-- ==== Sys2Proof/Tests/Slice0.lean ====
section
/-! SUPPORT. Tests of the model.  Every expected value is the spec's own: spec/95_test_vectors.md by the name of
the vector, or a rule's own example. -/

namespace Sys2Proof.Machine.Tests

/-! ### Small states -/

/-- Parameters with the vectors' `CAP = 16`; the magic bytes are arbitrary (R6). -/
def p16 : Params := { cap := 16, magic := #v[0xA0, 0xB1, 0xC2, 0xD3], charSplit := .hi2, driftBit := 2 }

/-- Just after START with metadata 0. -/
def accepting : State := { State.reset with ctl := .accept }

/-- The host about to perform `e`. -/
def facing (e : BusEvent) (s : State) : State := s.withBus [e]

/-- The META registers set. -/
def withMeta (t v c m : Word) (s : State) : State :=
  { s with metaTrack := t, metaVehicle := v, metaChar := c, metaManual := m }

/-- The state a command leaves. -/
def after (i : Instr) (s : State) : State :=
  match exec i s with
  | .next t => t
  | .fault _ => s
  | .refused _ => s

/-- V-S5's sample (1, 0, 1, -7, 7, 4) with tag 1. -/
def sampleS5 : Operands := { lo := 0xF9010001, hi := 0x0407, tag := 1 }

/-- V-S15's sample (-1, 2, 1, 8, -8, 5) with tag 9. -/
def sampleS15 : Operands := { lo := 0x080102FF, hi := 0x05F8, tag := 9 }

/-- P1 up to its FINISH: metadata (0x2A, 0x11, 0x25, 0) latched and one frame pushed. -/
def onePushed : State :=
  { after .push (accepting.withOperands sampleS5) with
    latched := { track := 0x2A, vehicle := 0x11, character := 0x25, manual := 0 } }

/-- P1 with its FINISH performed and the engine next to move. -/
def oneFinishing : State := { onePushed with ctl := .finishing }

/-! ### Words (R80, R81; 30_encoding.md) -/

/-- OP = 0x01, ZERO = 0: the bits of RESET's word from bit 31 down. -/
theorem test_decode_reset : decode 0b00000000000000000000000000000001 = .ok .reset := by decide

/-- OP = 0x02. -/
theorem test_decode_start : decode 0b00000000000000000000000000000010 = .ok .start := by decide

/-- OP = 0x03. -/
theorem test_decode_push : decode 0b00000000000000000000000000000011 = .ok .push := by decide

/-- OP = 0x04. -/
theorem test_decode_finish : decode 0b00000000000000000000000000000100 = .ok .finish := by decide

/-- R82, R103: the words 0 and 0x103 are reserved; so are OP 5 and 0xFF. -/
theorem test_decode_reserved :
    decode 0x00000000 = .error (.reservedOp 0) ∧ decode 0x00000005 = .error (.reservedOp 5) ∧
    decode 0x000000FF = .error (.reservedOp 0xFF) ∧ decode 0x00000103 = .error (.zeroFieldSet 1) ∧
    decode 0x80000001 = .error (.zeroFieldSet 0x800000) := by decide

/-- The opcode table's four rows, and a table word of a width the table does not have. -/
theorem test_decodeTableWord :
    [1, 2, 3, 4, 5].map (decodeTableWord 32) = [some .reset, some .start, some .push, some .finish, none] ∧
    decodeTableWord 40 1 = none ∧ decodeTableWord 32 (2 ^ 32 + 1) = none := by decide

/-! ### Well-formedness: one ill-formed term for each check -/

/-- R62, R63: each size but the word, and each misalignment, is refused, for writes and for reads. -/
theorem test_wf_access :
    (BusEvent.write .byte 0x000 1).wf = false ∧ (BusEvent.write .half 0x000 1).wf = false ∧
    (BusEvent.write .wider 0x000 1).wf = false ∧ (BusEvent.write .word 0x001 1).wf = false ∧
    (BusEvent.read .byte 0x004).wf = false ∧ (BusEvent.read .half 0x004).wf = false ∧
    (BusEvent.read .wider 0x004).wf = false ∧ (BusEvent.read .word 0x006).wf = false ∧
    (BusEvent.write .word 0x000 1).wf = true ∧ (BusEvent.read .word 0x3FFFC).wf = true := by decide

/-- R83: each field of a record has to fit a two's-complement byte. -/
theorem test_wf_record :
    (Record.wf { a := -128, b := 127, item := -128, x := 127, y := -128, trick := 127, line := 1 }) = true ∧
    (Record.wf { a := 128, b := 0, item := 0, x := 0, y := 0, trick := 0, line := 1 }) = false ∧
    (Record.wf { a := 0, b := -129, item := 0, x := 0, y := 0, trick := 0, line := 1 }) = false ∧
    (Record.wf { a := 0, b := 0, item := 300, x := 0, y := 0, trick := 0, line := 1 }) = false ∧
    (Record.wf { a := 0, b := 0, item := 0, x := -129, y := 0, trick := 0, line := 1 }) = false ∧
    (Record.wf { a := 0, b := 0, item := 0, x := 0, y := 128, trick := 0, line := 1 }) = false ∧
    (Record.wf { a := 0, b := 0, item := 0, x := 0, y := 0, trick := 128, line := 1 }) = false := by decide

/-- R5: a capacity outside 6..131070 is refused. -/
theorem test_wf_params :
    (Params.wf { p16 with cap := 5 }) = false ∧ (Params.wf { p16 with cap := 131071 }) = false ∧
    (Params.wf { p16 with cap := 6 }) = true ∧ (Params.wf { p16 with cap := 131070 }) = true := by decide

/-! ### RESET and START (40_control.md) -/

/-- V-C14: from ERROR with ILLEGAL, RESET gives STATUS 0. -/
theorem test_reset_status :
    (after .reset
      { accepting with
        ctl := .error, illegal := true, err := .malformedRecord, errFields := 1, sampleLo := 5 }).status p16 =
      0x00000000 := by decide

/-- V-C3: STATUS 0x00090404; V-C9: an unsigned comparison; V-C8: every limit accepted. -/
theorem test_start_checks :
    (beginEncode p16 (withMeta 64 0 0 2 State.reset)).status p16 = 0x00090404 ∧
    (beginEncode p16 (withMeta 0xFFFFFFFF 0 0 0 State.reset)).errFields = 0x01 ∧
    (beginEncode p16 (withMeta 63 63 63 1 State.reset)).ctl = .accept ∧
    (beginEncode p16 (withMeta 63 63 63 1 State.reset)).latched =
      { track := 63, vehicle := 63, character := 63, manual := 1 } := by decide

* * *

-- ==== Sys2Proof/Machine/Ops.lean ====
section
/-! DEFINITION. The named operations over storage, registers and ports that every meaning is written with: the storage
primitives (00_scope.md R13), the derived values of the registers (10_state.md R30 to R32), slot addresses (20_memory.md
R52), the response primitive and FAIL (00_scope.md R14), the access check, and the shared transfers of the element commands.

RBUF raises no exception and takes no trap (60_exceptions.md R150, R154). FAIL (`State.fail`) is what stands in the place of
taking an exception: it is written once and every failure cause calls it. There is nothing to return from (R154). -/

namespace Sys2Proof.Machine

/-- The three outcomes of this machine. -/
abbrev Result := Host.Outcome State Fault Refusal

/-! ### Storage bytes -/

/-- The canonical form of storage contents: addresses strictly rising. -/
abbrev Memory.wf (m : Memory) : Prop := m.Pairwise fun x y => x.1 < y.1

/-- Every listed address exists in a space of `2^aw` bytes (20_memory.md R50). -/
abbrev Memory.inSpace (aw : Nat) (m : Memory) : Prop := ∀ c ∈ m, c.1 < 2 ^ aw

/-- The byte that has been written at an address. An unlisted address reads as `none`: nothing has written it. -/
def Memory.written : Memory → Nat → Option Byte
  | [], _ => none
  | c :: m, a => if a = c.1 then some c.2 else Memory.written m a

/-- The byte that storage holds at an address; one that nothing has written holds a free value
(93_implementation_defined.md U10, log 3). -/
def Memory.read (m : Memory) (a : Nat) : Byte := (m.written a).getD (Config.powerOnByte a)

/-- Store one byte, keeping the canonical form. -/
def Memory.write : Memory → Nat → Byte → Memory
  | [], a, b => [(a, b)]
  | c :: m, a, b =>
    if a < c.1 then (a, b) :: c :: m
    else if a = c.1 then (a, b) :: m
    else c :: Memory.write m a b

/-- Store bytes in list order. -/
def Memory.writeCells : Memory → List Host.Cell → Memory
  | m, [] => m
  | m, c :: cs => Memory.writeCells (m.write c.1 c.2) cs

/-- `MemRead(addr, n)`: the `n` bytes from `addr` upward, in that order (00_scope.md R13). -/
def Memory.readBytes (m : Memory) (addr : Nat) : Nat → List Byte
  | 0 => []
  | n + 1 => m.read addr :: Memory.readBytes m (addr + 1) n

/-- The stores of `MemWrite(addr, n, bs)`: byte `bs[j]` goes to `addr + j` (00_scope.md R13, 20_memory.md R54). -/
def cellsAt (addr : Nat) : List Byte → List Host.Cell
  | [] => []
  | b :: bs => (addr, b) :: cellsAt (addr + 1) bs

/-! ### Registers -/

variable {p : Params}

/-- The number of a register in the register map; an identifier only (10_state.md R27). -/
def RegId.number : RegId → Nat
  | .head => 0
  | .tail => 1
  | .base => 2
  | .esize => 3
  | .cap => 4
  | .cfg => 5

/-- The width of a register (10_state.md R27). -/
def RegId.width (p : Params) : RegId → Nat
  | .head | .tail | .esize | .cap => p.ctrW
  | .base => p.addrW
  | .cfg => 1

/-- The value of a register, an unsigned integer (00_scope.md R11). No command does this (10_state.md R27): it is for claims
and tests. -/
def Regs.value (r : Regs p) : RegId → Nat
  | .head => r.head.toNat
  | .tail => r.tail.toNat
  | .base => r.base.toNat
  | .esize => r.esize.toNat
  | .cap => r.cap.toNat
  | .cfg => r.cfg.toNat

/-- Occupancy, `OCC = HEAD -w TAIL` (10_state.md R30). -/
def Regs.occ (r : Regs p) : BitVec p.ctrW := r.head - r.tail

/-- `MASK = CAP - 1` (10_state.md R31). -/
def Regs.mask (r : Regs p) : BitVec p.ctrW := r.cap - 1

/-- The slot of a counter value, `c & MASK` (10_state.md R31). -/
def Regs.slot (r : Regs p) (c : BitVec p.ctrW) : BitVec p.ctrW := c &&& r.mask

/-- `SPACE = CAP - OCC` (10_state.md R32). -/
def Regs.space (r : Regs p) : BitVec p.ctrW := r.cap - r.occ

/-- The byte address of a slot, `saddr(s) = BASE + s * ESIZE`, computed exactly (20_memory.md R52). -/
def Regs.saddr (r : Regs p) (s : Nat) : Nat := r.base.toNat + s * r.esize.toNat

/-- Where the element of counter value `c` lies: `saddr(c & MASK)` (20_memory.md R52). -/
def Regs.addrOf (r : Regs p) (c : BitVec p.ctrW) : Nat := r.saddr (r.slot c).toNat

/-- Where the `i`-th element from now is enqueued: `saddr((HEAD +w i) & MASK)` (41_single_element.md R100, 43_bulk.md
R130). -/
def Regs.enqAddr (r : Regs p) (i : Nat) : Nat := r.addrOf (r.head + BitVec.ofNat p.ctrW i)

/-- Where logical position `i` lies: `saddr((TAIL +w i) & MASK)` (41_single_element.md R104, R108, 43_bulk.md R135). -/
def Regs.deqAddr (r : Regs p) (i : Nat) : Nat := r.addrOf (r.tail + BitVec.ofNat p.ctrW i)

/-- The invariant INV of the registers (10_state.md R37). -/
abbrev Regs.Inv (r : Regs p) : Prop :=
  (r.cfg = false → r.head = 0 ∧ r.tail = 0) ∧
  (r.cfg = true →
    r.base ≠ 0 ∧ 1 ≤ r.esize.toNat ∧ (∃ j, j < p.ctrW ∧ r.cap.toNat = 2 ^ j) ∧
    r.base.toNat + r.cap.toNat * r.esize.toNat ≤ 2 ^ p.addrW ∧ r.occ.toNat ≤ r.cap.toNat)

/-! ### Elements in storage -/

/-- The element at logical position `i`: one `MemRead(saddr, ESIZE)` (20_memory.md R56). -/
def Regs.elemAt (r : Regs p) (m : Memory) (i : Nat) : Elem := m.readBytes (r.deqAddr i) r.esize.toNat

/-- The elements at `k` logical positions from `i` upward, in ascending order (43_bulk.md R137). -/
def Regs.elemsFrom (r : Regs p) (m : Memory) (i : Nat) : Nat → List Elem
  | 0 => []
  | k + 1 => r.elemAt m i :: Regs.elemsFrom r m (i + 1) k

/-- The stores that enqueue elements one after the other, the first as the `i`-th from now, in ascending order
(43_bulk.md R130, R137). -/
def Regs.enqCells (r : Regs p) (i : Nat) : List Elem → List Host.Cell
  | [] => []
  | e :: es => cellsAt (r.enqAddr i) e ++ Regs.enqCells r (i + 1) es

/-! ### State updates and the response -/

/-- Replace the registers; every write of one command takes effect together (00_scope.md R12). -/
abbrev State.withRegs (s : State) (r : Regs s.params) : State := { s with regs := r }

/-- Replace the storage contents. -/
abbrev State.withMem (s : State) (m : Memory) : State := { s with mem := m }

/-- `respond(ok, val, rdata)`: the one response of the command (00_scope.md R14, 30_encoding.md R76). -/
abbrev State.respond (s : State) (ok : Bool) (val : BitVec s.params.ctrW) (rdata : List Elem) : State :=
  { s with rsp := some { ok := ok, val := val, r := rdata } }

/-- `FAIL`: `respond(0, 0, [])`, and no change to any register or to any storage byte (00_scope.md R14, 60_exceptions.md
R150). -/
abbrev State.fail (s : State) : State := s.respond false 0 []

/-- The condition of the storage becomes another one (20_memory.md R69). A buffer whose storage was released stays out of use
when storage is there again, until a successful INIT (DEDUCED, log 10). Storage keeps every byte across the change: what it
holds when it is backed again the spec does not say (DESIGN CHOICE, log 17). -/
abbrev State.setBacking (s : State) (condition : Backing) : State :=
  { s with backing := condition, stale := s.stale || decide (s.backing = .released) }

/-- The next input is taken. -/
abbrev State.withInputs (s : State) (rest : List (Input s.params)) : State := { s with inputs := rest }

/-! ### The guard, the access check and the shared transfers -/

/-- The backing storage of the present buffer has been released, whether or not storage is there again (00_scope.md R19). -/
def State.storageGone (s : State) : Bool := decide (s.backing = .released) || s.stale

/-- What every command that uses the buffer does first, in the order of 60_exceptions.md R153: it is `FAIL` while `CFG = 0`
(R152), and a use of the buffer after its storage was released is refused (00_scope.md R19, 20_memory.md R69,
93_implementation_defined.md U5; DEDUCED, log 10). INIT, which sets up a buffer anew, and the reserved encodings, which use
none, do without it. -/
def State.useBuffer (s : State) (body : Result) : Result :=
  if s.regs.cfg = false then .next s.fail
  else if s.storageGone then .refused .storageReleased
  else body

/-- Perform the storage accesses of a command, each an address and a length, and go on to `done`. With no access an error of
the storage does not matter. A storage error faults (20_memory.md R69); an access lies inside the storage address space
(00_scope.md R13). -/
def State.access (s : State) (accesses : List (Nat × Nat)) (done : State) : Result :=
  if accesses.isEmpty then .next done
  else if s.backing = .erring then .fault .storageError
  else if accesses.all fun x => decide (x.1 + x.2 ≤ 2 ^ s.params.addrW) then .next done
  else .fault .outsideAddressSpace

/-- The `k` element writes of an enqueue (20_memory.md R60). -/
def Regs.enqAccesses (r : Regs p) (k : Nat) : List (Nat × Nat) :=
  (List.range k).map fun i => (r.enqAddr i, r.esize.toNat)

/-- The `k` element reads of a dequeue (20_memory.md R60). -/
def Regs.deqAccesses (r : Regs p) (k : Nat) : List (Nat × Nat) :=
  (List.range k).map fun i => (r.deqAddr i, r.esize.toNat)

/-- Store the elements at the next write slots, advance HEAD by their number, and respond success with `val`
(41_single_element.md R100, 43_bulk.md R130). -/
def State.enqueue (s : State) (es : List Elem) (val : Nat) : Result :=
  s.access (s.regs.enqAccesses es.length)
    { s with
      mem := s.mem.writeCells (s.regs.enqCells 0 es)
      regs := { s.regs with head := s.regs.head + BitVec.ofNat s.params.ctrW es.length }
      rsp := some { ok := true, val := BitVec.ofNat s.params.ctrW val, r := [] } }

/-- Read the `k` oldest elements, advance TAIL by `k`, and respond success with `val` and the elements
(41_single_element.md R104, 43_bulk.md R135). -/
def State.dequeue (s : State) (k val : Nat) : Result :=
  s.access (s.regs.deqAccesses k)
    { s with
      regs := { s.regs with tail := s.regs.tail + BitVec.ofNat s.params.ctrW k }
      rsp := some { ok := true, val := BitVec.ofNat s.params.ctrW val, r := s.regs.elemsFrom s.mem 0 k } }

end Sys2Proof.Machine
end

==

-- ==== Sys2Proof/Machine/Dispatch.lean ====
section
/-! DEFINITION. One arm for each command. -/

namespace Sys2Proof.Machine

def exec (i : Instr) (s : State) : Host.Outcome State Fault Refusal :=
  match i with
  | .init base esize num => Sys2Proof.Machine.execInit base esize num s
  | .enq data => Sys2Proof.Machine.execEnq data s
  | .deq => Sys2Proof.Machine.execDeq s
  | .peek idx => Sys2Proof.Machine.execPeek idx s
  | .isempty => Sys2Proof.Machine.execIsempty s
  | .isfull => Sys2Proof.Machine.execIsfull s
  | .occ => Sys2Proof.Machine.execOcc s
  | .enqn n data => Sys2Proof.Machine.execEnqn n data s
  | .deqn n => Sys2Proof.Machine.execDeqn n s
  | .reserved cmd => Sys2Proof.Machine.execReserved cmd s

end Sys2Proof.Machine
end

- _Task item_
Where the word "onePushed" occurs in a line of the records, copy that line.

- _Answer to the exercise_
def onePushed : State :=
def oneFinishing : State := { onePushed with ctl := .finishing }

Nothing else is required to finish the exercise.